When I hear the word transition, the first image that pops in my mind is that of delivering a baby. When we were expecting our first child, we decided to be the brave “Natural Childbirth” folks. After all, during those days it had become almost a test of one’s spirituality. So of course, we needed to comply.
Wayne and I faithfully attended the classes. I practiced the breathing exercises and he was the eager coach. On about the 4th class we began to hear about this thing called “transition”. It is the final part of the birth process. The teacher did finally note that transition would be something different. Using the word pain was against the rules. But I began to read between the lines and realized this was going to be tough. However, always assured that if I practiced the proper breathing, I would get through this and the joy of birth would outweigh this difficult time.
Well, I would like to say I was a hero, and all was bliss. I did not need anyone to announce to me that I had hit transition. I knew and it was not as had been described. I was exhaling when I should have been inhaling. I wanted to get up and run out of the room thinking that would make it all go away. I was losing control. I still wanted the power, but alas the baby won.
There are a few principles I have observed and experienced over the years regarding transition that are not unlike that of having a baby.
1. Leaders not facing the reality of transition. In this state, many leaders ignore the future of transition. They believe that somehow God will bring in the next person at that time. But I have seen them blind to the leader God has provided and want to hang onto the power.
2. Leaders talking of transition too early. Making it known that they are looking for someone to take their place. This style causes a culture of tentativeness and even competition. I have observed the vision being lost in something of a power struggle.
3. Leaders naming a replacement without a time frame. This creates several dilemmas. The “leader in waiting” gets restless, starts critiquing systems and the leader starts getting his/her own following.
4. Leaders naming a replacement privately with the selected person. As time moves along and the leader works with the person, it becomes apparent this person cannot be the replacement. So the replacement is let go. This creates friction, distrust, and division.
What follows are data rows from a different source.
/-! ### The two requests taken -/

/-- The answer to a HOLD SCAN or a RESUME SCAN that leaves the pending request `r`: WRONG_STATE while STOPPED, else OK
with `r` pending (R102, R103). -/
def State.answerScanRequest (s : State) (r : ScanRequest) : State :=
  if s.scan.state = .stopped then s.complete .wrongState []
  else State.complete { s with scan := { s.scan with request := r } } .ok []

theorem State.answerScanRequest_of_stopped (s : State) (r : ScanRequest) (h : s.scan.state = .stopped) :
    s.answerScanRequest r = s.complete .wrongState [] := if_pos h

theorem State.answerScanRequest_of_ne_stopped (s : State) (r : ScanRequest) (h : s.scan.state ≠ .stopped) :
    s.answerScanRequest r = State.complete { s with scan := { s.scan with request := r } } .ok [] := if_neg h

/-- A request that leaves the pending one as it is changes nothing but the port. -/
theorem State.answerScanRequest_same (s : State) (h : s.scan.state ≠ .stopped) :
    s.answerScanRequest s.scan.request = s.complete .ok [] := s.answerScanRequest_of_ne_stopped _ h

theorem exec_holdScan_of_held (s : State) (h : s.heldDirect = some .holdScan) :
    exec .holdScan s = .next (s.answerScanRequest s.scan.holdRequest) := by
  change execHoldScan s = _
  rw [execHoldScan, h, State.answerScanRequest]
  exact (apply_ite Host.Outcome.next _ _ _).symm

theorem exec_resumeScan_of_held (s : State) (h : s.heldDirect = some .resumeScan) :
    exec .resumeScan s = .next (s.answerScanRequest s.scan.resumeRequest) := by
  change execResumeScan s = _
  rw [execResumeScan, h, State.answerScanRequest]
  exact (apply_ite Host.Outcome.next _ _ _).symm

/-! ### The pending request that each leaves (Table 6-2) -/

theorem ScanEngine.holdRequest_of_run_or_fault (e : ScanEngine) (h : e.state = .run ∨ e.state = .fault) :
    e.holdRequest = .hold := by
  rcases h with h | h <;> simp [holdRequest, h]

theorem ScanEngine.holdRequest_of_hold (e : ScanEngine) (h : e.state = .hold) :
    e.holdRequest = if e.request = .resume then .none else e.request := by
  simp [holdRequest, h]

theorem ScanEngine.resumeRequest_of_hold_or_fault (e : ScanEngine) (h : e.state = .hold ∨ e.state = .fault) :
    e.resumeRequest = .resume := by
  rcases h with h | h <;> simp [resumeRequest, h]

theorem ScanEngine.resumeRequest_of_run (e : ScanEngine) (h : e.state = .run) :
    e.resumeRequest = if e.request = .hold then .none else e.request := by
  simp [resumeRequest, h]

/-! ### The next boundary (R104) -/

theorem ScanEngine.taken_of_hold (e : ScanEngine) (h : e.request = .hold) : e.taken = .hold := by
  simp [taken, h]

theorem ScanEngine.taken_of_resume (e : ScanEngine) (h : e.request = .resume) : e.taken = .run := by
  simp [taken, h]

theorem ScanEngine.taken_of_none (e : ScanEngine) (h : e.request = .none) : e.taken = e.state := by
  simp [taken, h]

/-- While the scan is not STOPPED, no pending request makes it so: only STOP SCAN does (R100). -/
theorem ScanEngine.taken_ne_stopped (e : ScanEngine) (h : e.state ≠ .stopped) : e.taken ≠ .stopped := by
  cases hr : e.request with
  | none => rwa [e.taken_of_none hr]
  | hold => simp [e.taken_of_hold hr]
  | resume => simp [e.taken_of_resume hr]

/-- The Scan Engine at a boundary is in the state that the pending request asked for, and none pends any more. -/
theorem State.scanBoundary_takes_request (s : State) (first : Bool) (h : s.scan.state ≠ .stopped) :
    (s.scanBoundary first).scan.state = s.scan.taken ∧ (s.scanBoundary first).scan.request = .none := by
  have hne := s.scan.taken_ne_stopped h
  unfold State.scanBoundary
  cases ht : s.scan.taken with
  | stopped => exact absurd ht hne
  | run | hold | fault => exact ⟨rfl, rfl⟩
However, the next time around with childbirth transition was much easier. I cooperated with the baby. (the future)
There are some positive leadership transitions that are much like my second childbirth experience.
1. Leaders consult those around him/her as to the future as they see it. For example, all cultures are changing and a leader for a certain time is not the leader for the future. It involves the community as opposed to a top-down decision.
2. This is followed by a “working group” of some type to determine needs of the future leader.
3. Some transitions consist of both the old and the new working together for a while. However, it is imperative that the old go on to something else after the transition is complete and this arrangement is timely – Not to long – Trust is transferred.
I am hoping that the principles mentioned as well as the metaphor of childbirth will engage further creative conversation far beyond what I have written.
OF COURSE, AT THE TOP OF ALL THIS IS THE GUIDANCE OF THE HOLY SPIRIT. Listening and Submitting to our LORD. I love how the Lord speaks through community.